The situation is that while the old hospital is crowded, the most modern facility is deserted. Quite a few of them visit it for some tests. The new hospital is well-maintained, clean with proper flooring and advanced machinery.

In the entire three-storey building, there are only two rooms used by the staff members. The two small cabins are occupied by three doctors, two technicians in radiology section, a receptionist who provides the prescriptions and a helper who assists technicians at USG section.

Hospital managers said the doctors operate the patients’ in the new facility in emergency situations when there is no chance of referring them to Anantnag or Srinagar. “Yesterday a patient from a far-off village had a fall leading to a severe injury. We treated him here only, as sending him outside would not have been a good idea,” said Dr Muiez, operating from one of the two cabins. Muiez travels from Srinagar daily to attend his duty at Dooru’s Model Hospital.

Despite innumerable facilities, the hospital only does a handful of tests like CT scan and Ultrasound. “The tussle between the locals and the government is making patients suffer unnecessarily,” said Fayaz Ahmed, 42, a technician operating at CT scan cabin. “The move is so unfair though.”

Not using machinery has its own costs, some of the equipment are approaching expiry dates. “Most of the machines at this health facility have run out of their expiry dates without even being used for a single time,” said, Dr Bilal Bashir, 53, a senior consultant surgeon at sub-district hospital Dooru. Had the hospital been permitted to function, he believes it would have catered to a huge patient influx from Kishtwar and Banihal in addition to its own catchment area. “Sometimes, to cope up with the rush, we get patients’ from Anantnag town also.”
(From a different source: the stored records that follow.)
/-- Package resets, supplies and temperature (R61, R331, R339 to R342, R387): the causes of a reset; the levels of the
rails and how long a rail must stand beyond one; a dip of a rail is seen, noted and recorded, and ends with the last
rail; a rail below its reset level; the junction thresholds. Assumptions 3, 5, 74, 102. -/
def Obligations.SuppliesAndResets : Prop :=
  ∀ (s : State) (ag : Agent),
    let mp := modePkgPage
    (∀ code : BitVec 16,
      (code = 0xC01D → AcceptsTo (.pkgResetCmd ag code) s ag mp 0x100 (fun u => u.boot = .priming ∧ Primed s u 3))
      ∧ (code ≠ 0xC01D → Accepts (.pkgResetCmd ag code) s ag mp 0x100 s))
    ∧ (s.boot ≠ .cold → Gives .pkgResetPin s (fun u => u.boot = .priming ∧ u.resetPinLow = true ∧ Primed s u 2))
    ∧ (s.boot = .cold → exec .pkgResetPin s = .next { s with resetPinLow := true })
    ∧ exec .pkgResetNRelease s = .next { s with resetPinLow := false }
    ∧ (s.boot = .cold → Gives .powerOn s (fun u => u.boot = .priming ∧ u.ticks = 0 ∧ u.canvas = 0 ∧ u.regs = s.regs))
    ∧ (s.boot ≠ .cold → Idles .powerOn s)
    ∧ (∀ b : Fin 16, s.bank33 b = true ↔
        (s.boot ≠ .done ∧ s.restored = false) ∨ (s.fld mp MODE_BANKV.V33).testBit b = true)
    ∧ (∀ r : Rail, s.railLevels r = match r with
        | .core n => (match n.val with
          | 0 => (715, 690, 10)
          | 1 | 2 => (765, 740, 10)
          | 3 => (1710, 1650, 10)
          | 5 => (1060, 1030, 10)
          | _ => (860, 830, 10))
        | .bank b => if s.bank33 b = true then (3130, 2970, 20) else (1710, 1620, 10))
    ∧ (∀ (r : Rail) (x : RailReading),
      let level := s.railLevels r
      let low : Prop := x.millivolts < level.1 ∧ 64 ≤ x.ticks
      let under : Prop := x.millivolts < level.2.1 ∧ 64 ≤ x.ticks
      let back : Prop := level.1 + level.2.2 ≤ x.millivolts ∧ 1250 ≤ x.ticks
      (¬ low ∨ s.boot = .cold ∨ s.railThere r = false ∨ s.railBelow r = true → Idles (.railBelowWarning r x) s)
      ∧ (¬ under ∨ s.railThere r = false → Idles (.railBelowReset r x) s)
      ∧ (¬ back → Idles (.railRecovered r x) s)
      ∧ (low → s.boot ≠ .cold → s.railThere r = true → s.railBelow r = false → Gives (.railBelowWarning r x) s (fun u =>
          u.railBelow r = true ∧ Raised u mp 0 ∧ u.supply.dip = true ∧ u.mem = s.mem
          ∧ (s.flag upntPage UPNT_STATUS.DIP_VALID = false → s.supply.taken = none → u.supply.taken.isSome = true)
          ∧ (s.flag upntPage UPNT_STATUS.DIP_VALID = true ∨ s.supply.taken.isSome = true →
            u.flag upntPage UPNT_STATUS.DIP_OVERRUN = true ∧ u.supply.taken = s.supply.taken)
          ∧ (s.supply.dip = false → ∀ sl c : Nat, s.present sl = true → c < 16 →
            s.fld (fadcPage sl c) FADC_SCHED.MODE ≠ 0 →
            u.fld (fadcPage sl c) FADC_DIP_START.START = s.canvas % 2 ^ 62
            ∧ u.flag (fadcPage sl c) FADC_DIP_END.OPEN = true ∧ Raised u (fadcPage sl c) 2)))
      ∧ (back → s.railBelow r = true → Gives (.railRecovered r x) s (fun u => u.railBelow r = false ∧ Raised u mp 1
          ∧ (u.allRecovered = true → u.supply.dip = false ∧ ∀ sl c : Nat, s.present sl = true → c < 16 →
            s.flag (fadcPage sl c) FADC_DIP_END.OPEN = true →
            u.fld (fadcPage sl c) FADC_DIP_END.END = s.canvas % 2 ^ 62 ∧ u.flag (fadcPage sl c) FADC_DIP_END.OPEN = false)
          ∧ (u.allRecovered = false → u.supply.dip = s.supply.dip)))
      ∧ (∀ n : Fin 7, r = .core n →
        (s.boot = .cold → Idles (.railBelowReset r x) s)
        ∧ (under → s.boot ≠ .cold → Gives (.railBelowReset r x) s (fun u => u.boot = .cold ∧ Primed s u 4
          ∧ u.fld mp MODE_RESET_CAUSE.RAIL = n))
        ∧ (s.railBelow r = false → Idles (.railRecovered r x) s))
      ∧ ∀ b : Fin 16, r = .bank b →
        let down (u : State) := u.supply.banksDown.getLsbD b
        (back → s.railBelow r = false → Gives (.railRecovered r x) s (fun u =>
          u.supply.dip = s.supply.dip ∧ down u = false
          ∧ (∀ k : Nat, k ≠ b → u.supply.banksDown.getLsbD k = s.supply.banksDown.getLsbD k)
          ∧ (u.fld mp MODE_SUPPLY.BANK_LOW).testBit b = false))
        ∧ (down s = true → Idles (.railBelowReset r x) s)
        ∧ (under → s.railThere r = true → down s = false → Gives (.railBelowReset r x) s (fun u => down u = true
          ∧ u.boot = s.boot
          ∧ (s.boot = .cold → u.regs = s.regs)
          ∧ (s.boot ≠ .cold → (u.fld mp MODE_SUPPLY.BANK_LOW).testBit b = true ∧ Raised u mp 2)
          ∧ ∀ (p : Nat) (out : Out), 8 * (b.val % 2) ≤ p → p < 8 * (b.val % 2) + 8 →
            u.pin (b.val / 2) p out = .z)))
    ∧ (s.supply.taken = none → Idles .dipRecordWritten s)
    ∧ (∀ r : Store Word, s.supply.taken = some r → Gives .dipRecordWritten s (fun u => u.supply.record = r
        ∧ u.supply.taken = none ∧ u.flag upntPage UPNT_STATUS.DIP_VALID = true))
    ∧ ∀ (sl : Slice) (t : Int),
      let pk := modePage sl
      let thermal (u : State) := u.flag (tripPage sl) TRIP_OVERRIDE.THERMAL
      let warn : Int := s.fld pk MODE_THERMAL.WARN
      (s.boot = .cold ∨ s.present sl = false → Idles (.junctionReading sl t) s)
      ∧ (s.boot ≠ .cold → s.present sl = true → -256 ≤ t → t < 256 → Gives (.junctionReading sl t) s (fun u =>
          u.sfld pk MODE_THERMAL.NOW = t
          ∧ (warn ≤ t → (u.panel sl).warned = true ∧ ((s.panel sl).warned = false → Raised u pk 4))
          ∧ (t ≤ warn - 5 → (u.panel sl).warned = false)
          ∧ (135 < t → thermal u = true ∧ (thermal s = false → s.mode sl = RUN → u.mode sl = HOLD))
          ∧ (t < 130 → thermal u = false)
          ∧ (130 ≤ t → t ≤ 135 → thermal u = thermal s)
          ∧ ∀ c : Nat, c < 16 → (20 < t - (s.conv sl c).calJunction ∨ t - (s.conv sl c).calJunction < -20) →
            u.flag (fadcPage sl c) FADC_CAL.CAL_DUE = true))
A hospital official, who wished to remain anonymous, said that lights of theatres are not functioning properly and would require replacements.

“The case is in the court and I will wait for the verdict,” Dr Rafi Salati, 52, who serves as Superintendent at Sub-district hospital Shahbad Dooru, said. “If there is an order to shift, we will shift in an hour. We don’t have any objection.”

As the twin hospitals operate on court orders, it has huge costs for the patients. Patients are travelling out of the Shahbad valley to Srinagar for facilities which they have at their doorsteps at a fraction of the cost.

CT Scan machine but no patients. KL Image by Shah Hilal
CT Scan machine but no patients. KL Image by Shah Hilal

Awaiting court decision, the residents are frightened over the shift order. A resident, Lateef Ahmad, 26, said the main market depends on the hospital. This, he said, includes most of the flea market that operates outside the hospital. That is exactly what a senior officer in the health department said. “It is a section of the traders who are blackmailing the government and the local population,” the officer said. “They see the shifting would make them reinvest in creating the same facility closer to the new hospital. But this is proving very costly to the people.”

The officer said the buildings currently occupied by the old hospital can be used by shifting the nursing School – operating from Anantnag – to Dooru. He said the politicians are unable to make residents understand that a vacant building will bring in a new facility and the use of modern hospital will bring in more business.